Bradyarrhythmias and atrioventricular blocks (patients should be observed for six hours after the first dose; risk factors include existing cardiovascular disorders [e.g., congestive heart failure] and use of a beta-blocker, calcium channel blocker, and/or Class Ia or Class III antiarrhythmic agent); infection (treatment should not be initiated in patients with active acute or chronic infections; risk is increased in patients taking other agents that suppress immune function); macular edema (patients with diabetes or a history of uveitis are at increased risk); elevations in liver transaminases; baseline or recent electrocardiogram, ophthalmologic exam, liver function tests, and blood pressure should be evaluated prior to starting treatment and during treatment as clinically indicated; decrease in certain pulmonary function tests (forced expiratory volume over one second [FEV1]); administration of live attenuated vaccines should be avoided during treatment and for two months after stopping treatment; patients who have never had chickenpox or have not been vaccinated against varicella zoster virus (VZV) should be tested for antibodies to VZV (vaccination should be considered for patients who are antibody-negative, prior to initiating treatment with fingolimod); exposure is increased in patients with severe hepatic impairment and treatment must be closely monitored; exposure is increased by the concurrent use of ketoconazole; may cause fetal harm (Pregnancy Category C) and women of childbearing potential should use contraception during and for two months after stopping treatment.
Most common adverse events:
Headache (25%), influenza (13%), back pain (12%), diarrhea (12%), cough (10%), hypertension (5%), liver transaminase (ALT/AST) elevations (14%).
0.5 mg once a day; patients should be observed for six hours after the first dose to monitor for bradycardia.
Capsules - 0.5 mg.
Fingolimod is metabolized by sphingosine kinase to its active metabolite, fingolimod phosphate. It is designated as a sphingosine 1-phosphate receptor modulator and binds with high affinity to sphingosine 1-phosphate receptors 1, 3, 4, and 5. Fingolimod phosphate blocks the capacity of lymphocytes to egress from lymph nodes, thereby reducing the number of lymphocytes in peripheral blood that are available for migration into the central nervous system.
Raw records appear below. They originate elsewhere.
-- ==== Sys2Proof/Tests/Slice0.lean ====
section
/-! SUPPORT. Tests: commands that are ill-formed are refused; the values that the spec's own examples work out; and a witness of the
hypotheses of every obligation that has any. -/

set_option maxRecDepth 100000

namespace Sys2Proof

/-! ### Ill-formed commands are refused, one for each check -/

theorem test_wellFormed_okOrg : wellFormed (.registerWrite (.host 256) .dcs 0 0) = false := by decide

theorem test_wellFormed_okSpace : wellFormed (.registerWrite .oob (.bar0 256) 0 0) = false := by decide

theorem test_wellFormed_okOff : wellFormed (.registerWrite .oob .dcs 0x10000000 0) = false := by decide

theorem test_wellFormed_okLen : wellFormed (.irregularAccess .oob .dcs 0 4097 0 none) = false := by decide

theorem test_wellFormed_okTag : wellFormed (.irregularAccess .oob .dcs 0 0 16384 none) = false := by decide

theorem test_wellFormed_okPll : wellFormed (.phyPllLockLost 3 0 false) = false := by decide

theorem test_wellFormed_okDom : wellFormed (.powerUp .oob 24) = false := by decide

theorem test_wellFormed_okSensor : wellFormed (.sensorUpdate 40 0) = false := by decide

theorem test_wellFormed_ok16 : wellFormed (.fuse .oob 65536) = false := by decide

theorem test_wellFormed_okMon : wellFormed (.bwWindowEnd 16) = false := by decide

theorem test_wellFormed_okFn : wellFormed (.apertureRead 256 0 0 0) = false := by decide

theorem test_wellFormed_okCfg : wellFormed (.configRequest 0 (.read 6)) = false := by decide

theorem test_wellFormed_okCfgField : wellFormed (.configRequest 0 (.field (.bar 6))) = false := by decide

theorem test_wellFormed_okAo : wellFormed (.apertureRead 0 0 0x1000000000 0) = false := by decide

theorem test_wellFormed_okData : wellFormed (.apertureWrite 0 0 (List.replicate 4097 0)) = false := by
  show (okFn 0 && okAo 0 && okData _) = false
  rw [okData, List.length_replicate]
  decide

theorem test_wellFormed_ok128 : wellFormed (.apertureAtomic 0 0 0 .fetchAdd64 (2 ^ 128) 0) = false := by decide

theorem test_wellFormed_ok64 : wellFormed (.apertureCommit 0 (2 ^ 64)) = false := by decide

theorem test_wellFormed_okEngine : wellFormed (.invalRange .oob (.xlp 256) 0) = false := by decide

theorem test_wellFormed_ok20 : wellFormed (.invalRange .oob .xl 0x100000) = false := by decide

theorem test_wellFormed_okLink : wellFormed (.pcieLinkTrained ⟨4, false⟩ 0 0) = false := by decide

theorem test_wellFormed_ok3 : wellFormed (.pcieLinkTrained ⟨0, false⟩ 8 0) = false := by decide

theorem test_wellFormed_okWidth : wellFormed (.pcieLinkTrained ⟨0, false⟩ 0 17) = false := by decide

theorem test_wellFormed_okQueue : wellFormed (.doorbell 0 4096 0) = false := by decide

theorem test_wellFormed_ok32 : wellFormed (.doorbell 0 0 0x100000000) = false := by decide

theorem test_wellFormed_okSlot : wellFormed (.qInvalSlot .oob 0 256) = false := by decide

theorem test_wellFormed_okRef : wellFormed (.nop ⟨0, 0, 0x100000000⟩) = false := by decide

theorem test_wellFormed_ok22 : wellFormed (.revocationDone 0x400000) = false := by decide

theorem test_wellFormed_okSlt : wellFormed (.requestPacket { op := .ack, psn := 0x100000000 } {}) = false := by decide

theorem test_wellFormed_okQp : wellFormed (.winQueryResend 0x100000) = false := by decide

theorem test_wellFormed_okRoce : wellFormed (.roceRequest { op := .ack, psn := 0x1000000 } {}) = false := by decide

theorem test_wellFormed_okVl : wellFormed (.vlSignalDetect 16 0) = false := by decide

theorem test_wellFormed_ok2 : wellFormed (.vlSignalDetect 0 4) = false := by decide

theorem test_wellFormed_okFlit : wellFormed (.statusFlit 0 { credit := List.replicate 9 0 }) = false := by decide

theorem test_wellFormed_ok48 : wellFormed (.time 0 0x1000000000000 0 false {}) = false := by decide

theorem test_wellFormed_okNs : wellFormed (.time 0 0 1000000000 false {}) = false := by decide

theorem test_wellFormed_okInp : wellFormed (.packetHead (some 16) 0 { dst := 0, src := 0 } false) = false := by decide

theorem test_wellFormed_okCodeword : wellFormed (.statusFlit 0 { cw := some ([1024], []) }) = false := by decide

theorem test_wellFormed_okHdr : wellFormed (.packetHead none 0 { dst := 65536, src := 0 } false) = false := by decide

theorem test_wellFormed_ok8 : wellFormed (.e2eCredit 0 0 256 false) = false := by decide

theorem test_wellFormed_okPort : wellFormed (.frameReceived 32 { bytes := [] } false) = false := by decide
Its unique mechanism of action and effectiveness following oral administration are advantages over the interferon beta and glatiramer acetate (Copaxone) products that must be administered parenterally.
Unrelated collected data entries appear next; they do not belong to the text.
-- ==== Sys2Proof/Word.lean ====
section
/-! DEFINITION. The word types of the block (spec/00_scope.md R10, R12, R20): every register is 32 bits, a symbol 16,
a frequency count or weight 64, a node index 17; a bit string is a list, first bit first (R21). -/

namespace Sys2Proof

/-- A register value or a command word: 32 bits, unsigned (00_scope.md R20; 10_state.md R102). -/
abbrev Word := BitVec 32

/-- An entry of BYTEMEM (10_state.md R132). -/
abbrev Byte := BitVec 8

/-- A symbol: "16-bit unsigned, in [0, 65535]" (00_scope.md R10). -/
abbrev Symbol := BitVec 16

/-- A frequency count or a node weight: 64 bits, unsigned (00_scope.md R10; 10_state.md R140). -/
abbrev Weight := BitVec 64

/-- An index into the NODE arena: 17 bits (10_state.md R140). -/
abbrev NodeIndex := BitVec 17

/-- A bit string, first bit on the left (00_scope.md R21). -/
abbrev Bits := List Bool

end Sys2Proof
end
In a placebo-controlled study, the annualized relapse rates for patients treated with fingolimod and placebo were 0.18 and 0.40, respectively, and the percentages of patients without relapse were 70% and 46%, respectively. In a study in which fingolimod was compared against interferon beta-1a, the annualized relapse rates were 0.16 and 0.33 and the percentages of patients without relapse were 83% and 70%, respectively. In MRI evaluations, the mean number of new or newly enlarging T2 lesions was lower in patients treated with fingolimod in both studies.
Following the administration of the first dose, a decrease in heart rate starts within an hour and is maximal (a mean decrease of approximately 13 beats per minute) at approximately six hours. All patients should be observed for a period of six hours following the first dose. With continuing use the heart rate returns to baseline within a month. Because the action of fingolimod results in a reversible sequestration of lymphocytes in lymphoid tissues, there is a dose-dependent reduction in the peripheral lymphocyte count to 20-30% of baseline values, resulting in an increased risk of infection.
When treatment with fingolimod is discontinued, some of the drug persists in the system and its action continues for up to two months following the last dose, including decreased blood lymphocyte counts.